Reconstitution, identification, and purification of the rat liver Golgi membrane GDP-fucose transporter

Glycosylation of glycoproteins, proteoglycans, and glycolipids occurring in the Golgis apparatus requires the translocation of nucleotide sugars from the cytosol into the lumen of the Golgi. Translocation is mediated by specific nucleotide sugar transporters, integral Golgis membrane proteins that regulate the above glycosylation reactions.

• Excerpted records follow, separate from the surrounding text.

/-- PPS_EDGE (R31, R40): the selected edge marks a whole second; three edges in a row outside the window about the predicted second disqualify the source. -/
def State.ppsEdge (s : State) (rising : Bool) : State :=
  if rising != (s.obj O.timePpsEdge == 0) then s
  else
    let x := s.time
    let dev : Int := match x.lastPps with | some p => (s.tick : Int) - p - ticksPerSec | none => 0
    let miss := if nsTicks (s.obj O.timeUnlockThresh) < dev.natAbs then x.ppsMiss + 1 else 0
    let s := s.setTime { x with lastPps := some s.tick, ppsMiss := miss }
    if 3 ≤ miss then s.disqualify 6
    else if s.obj O.timeSrcActive = 6 then
      let sec := roundDiv s.studio ticksPerSec
      s.servo (s.offsetErr 6 (roundDiv ((sec * ticksPerSec - s.studio) * 3200) 33))
    else s

def execPpsEdge (t : Nat) (rising : Bool) (s : State) : Host.Outcome State Fault Refusal := .next ((s.at t).ppsEdge rising)

end Sys2Proof.Machine
end

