/-- The computation of a loop in AUTO with a valid measurement (R432). -/
def State.loopLaw (s : State) (l : Nat) (m : LoopSample) (y : Int) : LoopNext :=
  let st := s.loop l
  let j := s.obj (O.loopRegion l)
  let (r, ramp) := setpointAt st.ramp m.ramp (s.obj (O.loopRampRate l)) m.target y
  let pol := s.obj (O.loopPolarity l) = 0
  let yPrev := if m.hand then y else st.yPrev
  let (e, fe) := sat32 (if pol then r - y else y - r)
  let (dm, fdm) := sat32 (if pol then yPrev - y else y - yPrev)
  let i0 := s.objI (O.loopInt l)
  let d0 := if m.hand then 0 else s.objI (O.loopDer l)
  -- tracking (R438)
  let (i1, f1) :=
    if m.a < m.c && !st.safeMiss then
      let (v, a) := sat32 (i0 + (m.a - m.c)); let (w, b) := s.clampOut l v; (w, a || b)
    else (i0, false)
  let bias := s.objI (O.loopBias l)
  let (p, fp) := coefMul (s.obj (O.loopKp l j)) e
  let (ki, fki) := coefMul (s.obj (O.loopKi l j)) e
  let (i2, f2) := let (v, a) := sat32 (i1 + ki); let (w, b) := s.clampOut l v; (w, a || b)
  let (dd, fdd) := coefMul (s.obj (O.loopAd l j)) d0
  let (dk, fdk) := coefMul (s.obj (O.loopKd l j)) dm
  let (d, fd) := sat32 (dd + dk)
  let ffOf (k : Nat) : Int × Bool :=
    match m.v with
    | none => (0, false)
    | some v => let (x, a) := sat32 (v - s.objI (O.loopFfRef l)); let (w, b) := coefMul (s.obj (O.loopKff l k)) x; (w, a || b)
  let (ff, fff) := ffOf j
  let (i3, f3) := if m.hand then s.clampOut l (m.a - (bias + p + d + ff)) else (i2, false)
  let (u0, fu) := sat32 (bias + p + i3 + d + ff)
  let hi := s.objI (O.loopOutMax l)
  let lo := s.objI (O.loopOutMin l)
  let (i4, u1, f4, fh, fl) :=
    if hi < u0 then let (w, b) := s.clampOut l (i3 - (u0 - hi)); (w, hi, b, true, false)
    else if u0 < lo then let (w, b) := s.clampOut l (i3 + (lo - u0)); (w, lo, b, false, true)
    else (i3, u0, false, false, false)
  -- region change (R436)
  let x : Option Int := if s.obj (O.loopSchedSrc l) = 0xFE then some r else m.x
  let j' := match x with | some v => s.regionFrom l v 3 j | none => j
  let (p', fp') := coefMul (s.obj (O.loopKp l j')) e
  let (ff', fff') := ffOf j'
  let (i5, f5) := if j' = j then (i4, false) else s.clampOut l (u1 - (bias + p' + d + ff'))
  let moved := decide (j' ≠ j)
  let flags := flagIf (fe || fp || (moved && fp')) flagP + flagIf (f1 || fki || f2 || f3 || f4 || f5) flagI + flagIf (fdm || fdd || fdk || fd) flagD
    + flagIf (fff || (moved && fff')) flagFF + flagIf fu flagSum + flagIf fh flagHi + flagIf fl flagLo
    + flagIf (m.v.isNone && s.obj (O.loopFfSrc l) != 0xFF) flagFFInvalid
  ⟨u1, i5, d, y, r, ramp, j', flags⟩

/-- The computation of a loop in MANUAL (R440). -/
def State.loopManual (s : State) (l : Nat) (m : LoopSample) : LoopNext :=
  let dest := s.objI (O.loopManualOut l)
  let rate := s.obj (O.loopManRate l)
  let u := if rate = 0 || (dest - m.c).natAbs ≤ rate then dest else if m.c < dest then m.c + rate else m.c - rate
  ⟨u, s.objI (O.loopInt l), s.objI (O.loopDer l), (s.loop l).yPrev, s.objI (O.loopSpNow l), (s.loop l).ramp, s.obj (O.loopRegion l), 0⟩

/-! ### States and flags -/

/-- `LOOP_STATE` (Table 15-5). -/
def State.loopStateOf (s : State) (l : Nat) : Nat :=
  let x := s.loop l
  match s.obj (O.loopMode l) with
  | 0 => 0
  | m =>
    if s.obj (O.loopSetState (s.obj (O.loopSet l))) = 1 then 4
    else if m = 2 then 3
    else if x.safeMiss then 5
    else if 0 < x.missRun then 6
    else if x.ramp.isSome then 2
    else 1

def State.showLoop (s : State) (l : Nat) : State := s.setObj (O.loopState l) (s.loopStateOf l)

/-- Sticky flags are set; E220 and E222 for those newly set (R434). -/
def State.loopFlag (s : State) (l f : Nat) : State :=
  let old := s.obj (O.loopFlags l)
  let new := andNot 16 f old
  let s := s.setObj (O.loopFlags l) (orFlags old f)
  let a := s.obj (O.loopActuator l)
  let s := if new % 128 / 32 != 0 then s.raise 220 [l, a] else s
  if new % 32 != 0 then s.raise 222 [l, a] else s

/-- The loops of set `k` that are not OFF. -/
def State.loopsOf (s : State) (k : Nat) : List Nat := allLoops.filter fun l => s.obj (O.loopMode l) != 0 && s.obj (O.loopSet l) == k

A defect in GDP-fucose transport into the lumen of the Golgis apparatus has been recently identified in a patient affected by leukocyte adhesion deficiency type II syndrome (Lubke, T., Marquardt, T., von Figura, R., and Korner, C. (1999) J. Biol. Chem. 274, 25986-25989). We have now identified and purified the rat liver Golgi membrane GDP-fucose transporter, a protein with an apparent molecular mass of 39 kDa, by a combination of column chromatography, native functional size determination on a glycerol gradient, and photoaffinity labeling with 8-azidoguanosine-5'-[alpha-P-32] triphosphate, an analog of GDP-fucose. The purified transporter appears to exist as a homodimer within the Golgis membrane. When reconstituted into phosphatidylcholine liposomes, it was active in GDP-fucose transport and was specifically photolabeled with 8-azidoguanosine-5'- [alpha-P-32]triphosphate. Transport was also stimulated 2-3-fold after preloading proteoliposomes with GMP, the putative antiporter.